* [Required action] Taking the line with "theorem steady_wake (f" as the start, reproduce every line until the records end, exactly and with nothing added.
╔══
-- ==== Sys2Proof/Laws/Steady.lean ====
section
/-! SUPPORT. Settling an event that released nothing leaves every junction's state, timing and cycle alone: only a told
release ends a clearance. Same method as the frame: a relation kept by each operation, and chains of them. -/

namespace Sys2Proof.Machine

set_option Elab.async false

namespace Floor

/-- No junction is told of a release by the events that follow. -/
def NoTold (f : Floor) : Prop := ∀ j, Follow.told j ∉ f.eng.follows

/-- No told release is added, and no junction's state, timing or cycle changes. -/
structure Steady (f f' : Floor) : Prop where
  noTold : f.NoTold → f'.NoTold
  timed : ∀ j, (f'.junction j).timed = (f.junction j).timed

theorem Steady.refl (f : Floor) : f.Steady f := ⟨id, fun _ => rfl⟩

theorem Steady.trans {f g h : Floor} (a : f.Steady g) (b : g.Steady h) : f.Steady h :=
  ⟨fun i => b.noTold (a.noTold i), fun j => (b.timed j).trans (a.timed j)⟩

/-- Neither the junctions nor the following events change. -/
theorem Steady.of_eq {f f' : Floor} (e : f'.eng.follows = f.eng.follows) (h : f'.junctions = f.junctions) : f.Steady f' :=
  ⟨fun i j => by rw [e]; exact i j, fun j => by simp only [junction, h]⟩

/-- Following events only lost, or gained without a told release. -/
theorem Steady.updEng (f : Floor) (g : Engine → Engine)
    (h : ∀ j, Follow.told j ∈ (g f.eng).follows → Follow.told j ∈ f.eng.follows) : f.Steady (f.updEng g) :=
  ⟨fun i j m => i j (h j m), fun _ => rfl⟩

theorem Steady.updCarrier (f : Floor) (c : CarrierNo) (g : Carrier → Carrier) : f.Steady (f.updCarrier c g) :=
  Steady.of_eq rfl rfl

theorem Steady.updCorridor (f : Floor) (k : CorridorNo) (g : Corridor → Corridor) : f.Steady (f.updCorridor k g) :=
  Steady.of_eq rfl rfl

theorem Steady.updSeg (f : Floor) (n : SegNo) (g : Segment → Segment) : f.Steady (f.updSeg n g) := Steady.of_eq rfl rfl

theorem Steady.updApproach (f : Floor) (j : JunctionNo) (a : ApproachNo) (g : Approach → Approach) :
    f.Steady (f.updApproach j a g) := Steady.of_eq rfl rfl

theorem Steady.note (f : Floor) (n : Notice) : f.Steady (f.note n) := Steady.of_eq rfl rfl

theorem Steady.send (f : Floor) (b : List Byte) : f.Steady (f.send b) := Steady.of_eq (by simp) (by simp)

theorem Steady.updJunction (f : Floor) (j : JunctionNo) (g : Junction → Junction)
    (h : (g (f.junction j)).timed = (f.junction j).timed) : f.Steady (f.updJunction j g) :=
  ⟨id, fun j' => by
    rw [junction_updJunction]
    split
    · rename_i e; subst e; exact h
    · rfl⟩

theorem Steady.foldl {α : Type} (g : Floor → α → Floor) (h : ∀ (f : Floor) a, f.Steady (g f a)) (xs : List α)
    (f : Floor) : f.Steady (xs.foldl g f) := by
  induction xs generalizing f with
  | nil => exact Steady.refl f
  | cons x xs ih => exact (h f x).trans (ih _)

/-! ### The grant unit -/

theorem steady_follow (f : Floor) (e : Follow) (h : ∀ j, e ≠ .told j) : f.Steady (f.follow e) :=
  Steady.updEng _ _ fun j m => by
    rcases List.mem_append.mp m with m | m
    · exact m
    · exact absurd (List.mem_singleton.mp m).symm (h j)

theorem steady_push (f : Floor) (ws : List Work) : f.Steady (f.push ws) := Steady.updEng _ _ fun _ => id

theorem steady_noteLost (f old : Floor) : f.Steady (f.noteLost old) := by
  unfold noteLost
  split
  · exact Steady.updEng _ _ fun _ => id
  · exact Steady.refl f

theorem steady_followRuns (f : Floor) (js : List JunctionNo) : f.Steady (f.followRuns js) :=
  Steady.foldl _ (fun f j => steady_follow f (.run j) fun _ => nofun) js f

theorem steady_noteEnd (f : Floor) (c : CarrierNo) (e : WalkEnd) : f.Steady (f.noteEnd c e) :=
  Steady.updEng _ _ fun _ => id

theorem steady_noteGrant (f : Floor) (c : CarrierNo) : f.Steady (f.noteGrant c) := Steady.updEng _ _ fun _ => id

theorem steady_raiseDrain (f : Floor) (k : CorridorNo) (c : CarrierNo) : f.Steady (f.raiseDrain k c) := by
  unfold raiseDrain
  split
  · exact Steady.updCorridor f k _
  · exact Steady.refl f

theorem steady_wake (f : Floor) (on : List Cause) (among : Option (List CarrierNo)) : f.Steady (f.wake on among) := by
  unfold wake
  split
  · exact Steady.refl f
  · split
    · exact Steady.updEng f _ fun _ => id
    · exact steady_follow f _ fun _ => nofun

theorem steady_settleDrain (f : Floor) (k : CorridorNo) : f.Steady (f.settleDrain k) := by
  unfold settleDrain
  split
  · exact ((Steady.updCorridor f k fun x => { x with drain := false }).trans
      (steady_wake _ [.corridor k] none)).trans (steady_followRuns _ _)
  · exact Steady.refl f

theorem steady_afterWait (f : Floor) (old : Option Cause) (behind : List CarrierNo) :
    f.Steady (f.afterWait old behind) := by
  unfold afterWait
  split
  · exact Steady.refl f
  · exact (steady_wake _ _ _).trans (steady_followRuns _ _)
  · exact steady_settleDrain _ _
  · exact Steady.refl f
  · exact Steady.refl f

theorem steady_offStandby (f : Floor) (c : CarrierNo) : f.Steady (f.offStandby c) := Steady.of_eq rfl rfl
╚══
* [The completed task]
theorem steady_wake (f : Floor) (on : List Cause) (among : Option (List CarrierNo)) : f.Steady (f.wake on among) := by
  unfold wake
  split
  · exact Steady.refl f
  · split
    · exact Steady.updEng f _ fun _ => id
    · exact steady_follow f _ fun _ => nofun

theorem steady_settleDrain (f : Floor) (k : CorridorNo) : f.Steady (f.settleDrain k) := by
  unfold settleDrain
  split
  · exact ((Steady.updCorridor f k fun x => { x with drain := false }).trans
      (steady_wake _ [.corridor k] none)).trans (steady_followRuns _ _)
  · exact Steady.refl f

theorem steady_afterWait (f : Floor) (old : Option Cause) (behind : List CarrierNo) :
    f.Steady (f.afterWait old behind) := by
  unfold afterWait
  split
  · exact Steady.refl f
  · exact (steady_wake _ _ _).trans (steady_followRuns _ _)
  · exact steady_settleDrain _ _
  · exact Steady.refl f
  · exact Steady.refl f

theorem steady_offStandby (f : Floor) (c : CarrierNo) : f.Steady (f.offStandby c) := Steady.of_eq rfl rfl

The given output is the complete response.